Whisper on Rapsberry pi 4 gives Segmentation fault

Maybe it is torch bug in whisper on Raspberry PI 4.

I have tried whisper on M1 Macbook Pro / VPS / Raspberry PI 4 machine.

On Macbook / VPS , whisper works fine.

But on Raspberry pi 4, it does not work.

Followings are the HW / SW spec of VPS machine.

  • 8G RAM, 4 vCPU
  • Debian GNU/Linux 12 (bookworm) , Python 3.11.2

Followings are the HW / SW spec of Raspberry PI 4 machine.

  • 8G RAM, 4 vCPU
  • Debian GNU/Linux 12 (bookworm) , Python 3.11.2
    ( all same with VPS )

VPS / Raspberry PI 4 has same spec, but it does not work on Raspberry pi 4 only.

My code is this.

import whisper
model = whisper.load_model("base") 
result = model.transcribe( "video.mp4")

‘transcribe’ method gives ‘Segmentation fault’ always on Raspberry Pi 4.

I guess it is bug of torch, but I am not sure.

I have tried to find the reason, but I could not find it.

Are there somebody who tried whisper on Raspberry pi 4?

I’d also be interested in learning how to debug this.
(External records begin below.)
-- ==== Sys2Proof/Machine/Check.lean ====
section
/-! DEFINITION. The rules of CHECK: the staged set as a turn would put it in force, and what it is
held against (15 R335-R337; 04 R91; 06 R138; 17 R381). -/

namespace Sys2Proof.Machine

/-! ## The staged set in force (R334, R335) -/

/-- A store after the swap: staging copies are in force, and the deferred copies are staged. -/
def CfgStore.turned (c : CfgStore) : CfgStore :=
  { c with regs := NMap.over c.regs c.regsStg, tabs := NMap.over c.tabs c.tabsStg, tabsStg := []
           regsStg := c.regsDfr, regsDfr := [] }

/-- Every unit's staged set in force, under the epoch that was inactive. -/
def Fabric.turnedCfg (f : Fabric) : Fabric :=
  { f with
    nis := f.nis.mapAll fun _ n => { n with cfg := n.cfg.turned }
    stops := f.stops.mapAll fun _ x => { x with cfg := x.cfg.turned }
    fmu := { f.fmu with
      cfg := f.fmu.cfg.turned
      turn := { f.fmu.turn with epoch := f.fmu.turn.epoch + 1, first := false } } }

/-- A bypass or a restore of a stop. -/
def Fabric.setBypass (f : Fabric) (s : Nat) (on : Bool) : Fabric :=
  f.updStop s fun x => { x with spare := { x.spare with bypass := on } }

/-- The record of a substitution joins the spare map (17 R384). -/
def Fabric.recordSpare (f : Fabric) (r : Nat × Nat × Nat × Word) : Fabric :=
  f.updFmu fun m => { m with spares := m.spares ++ [r] }

/-- Gateways and bypasses as the staged actions leave them. -/
def Fabric.asStaged (f : Fabric) : Fabric :=
  f.fmu.drain.actions.foldl (fun g a => match a with
    | .spare 4 s w => g.setBypass s (bit w 0)
    | .spare 5 p w => g.recordSpare (5, p, 0, w)
    | _ => g) f.turnedCfg

/-! ## Violations (R335, R351) -/

/-- A violation: rule, kind of unit, unit and index. -/
structure Viol where
  rule : Nat
  ukind : Nat
  unit : Nat
  index : Nat
  deriving DecidableEq, Repr

/-- Order by code, unit number, index. DESIGN CHOICE (log entry 52). -/
def Viol.before (a b : Viol) : Bool :=
  a.rule < b.rule || (a.rule == b.rule && (a.unit < b.unit || (a.unit == b.unit && a.index < b.index)))

/-- The first violation. DEDUCED (log entry 49). -/
def firstViol : List Viol → Option Viol
  | [] => none
  | v :: vs => match firstViol vs with
    | some w => if w.before v then some w else some v
    | none => some v

/-- A violation of a rule at NI p. -/
def Fabric.violNi (f : Fabric) (rule p index : Nat) : Viol := { rule := rule, ukind := f.kind p, unit := p, index := index }
/-- A violation of a rule at stop s. -/
def violStop (rule s index : Nat) : Viol := { rule := rule, ukind := 9, unit := s, index := index }
/-- A violation of a rule at the FMU. -/
def violFmu (rule index : Nat) : Viol := { rule := rule, ukind := 10, unit := 0, index := index }

/-- NIs that inject: every attached NI in use. -/
def Fabric.injectors (f : Fabric) : List Nat := f.portIds.filter fun p => f.attached p

/-! ## Route rules 1-7 (04 R91)

`g` is the fabric as staged; `f` gives the state of the links. -/

/-- A link that a staged turn may not route over: withdrawn, or to be retrained, unless it meets a
stop that the turn bypasses or restores, whose links are trained anew. DEDUCED (log entry 54). -/
def Fabric.linkGone (f : Fabric) (s o : Nat) : Bool :=
  let n := f.nbr s o
  let acts := f.fmu.drain.actions
  let renewed := acts.any fun a => match a with
    | .spare 4 u _ => u == s || u == n || u == neighbour f.variant s o
    | _ => false
  let retrained := acts.any fun a => match a with
    | .spare 1 u w => (u == s && fld w 3 0 == o) || (u == n && fld w 3 0 == opposite o)
    | _ => false
  !renewed && (retrained || (f.txOf s o).state == .withdrawn || (f.txOf n (opposite o)).state == .withdrawn)

/-- What the tables make of a packet for stop t. -/
structure Walked where
  /-- links of the row leg and of the column leg -/
  row : List (Nat × Nat) := []
  col : List (Nat × Nat) := []
  /-- the stop where it turned, and where it was ejected -/
  turn : Option Nat := none
  last : Option Nat := none
  /-- it turns or ejects at a bypassed stop -/
  byp : Bool := false

/-- A packet for stop t that arrives at stop s travelling along ring direction d. -/
def Fabric.walkRing (g : Fabric) (e : BitVec 1) (t : Nat) : Nat → Nat → Nat → Walked → Walked
  | 0, _, _, w => w
  | n + 1, s, d, w =>
    let b := (g.stopU s).spare.bypass
    let on (d : Nat) (w : Walked) : Walked :=
      let w1 := if d < 2 then { w with row := w.row ++ [(s, d)] } else { w with col := w.col ++ [(s, d)] }
      g.walkRing e t n (neighbour g.variant s d) d w1
    match g.hop s t e with
    | none => if b then on d w else w
    | some .eject => { w with last := some s, byp := w.byp || b }
    | some .pass => on d w
    | some .plusY => if d < 2 then on 2 { w with turn := some s, byp := w.byp || b } else on d w
    | some .minusY => if d < 2 then on 3 { w with turn := some s, byp := w.byp || b } else on d w

/-- The route from stop s to stop t with row direction 0 none, 1 +X, 2 -X. -/
def Fabric.walkRoute (g : Fabric) (e : BitVec 1) (s t dir : Nat) : Walked :=
  let b := (g.stopU s).spare.bypass
  if dir != 0 then
    match g.hop s t e with
    | none => {}
    | some _ => g.walkRing e t 40 (neighbour g.variant s (dir - 1)) (dir - 1) { row := [(s, dir - 1)] }
  else match g.hop s t e with
    | some .eject => { last := some s, byp := b }
    | some .plusY => g.walkRing e t 40 (neighbour g.variant s 2) 2 { col := [(s, 2)] }
    | some .minusY => g.walkRing e t 40 (neighbour g.variant s 3) 3 { col := [(s, 3)] }
    | _ => {}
I am running into the same issue, except I am running in an Ubuntu dockerfile on my M1 Macbook Air.

On the Mac (host OS), no issue:

>> whisper hello_world.wav 
/opt/homebrew/Cellar/openai-whisper/20231106/libexec/lib/python3.11/site-packages/whisper/transcribe.py:115: UserWarning: FP16 is not supported on CPU; using FP32 instead
  warnings.warn("FP16 is not supported on CPU; using FP32 instead")
Detecting language using up to the first 30 seconds. Use `--language` to specify the language
Detected language: English
[00:00.000 --> 00:00.800]  Hello world.

In the Ubuntu 22.04 Docker container, the same command crashes.

# whisper hello_world.wav 
/usr/local/lib/python3.10/dist-packages/whisper/transcribe.py:115: UserWarning: FP16 is not supported on CPU; using FP32 instead
  warnings.warn("FP16 is not supported on CPU; using FP32 instead")
Detecting language using up to the first 30 seconds. Use `--language` to specify the language
Segmentation fault

Is there a way to get more granular info on what’s going on?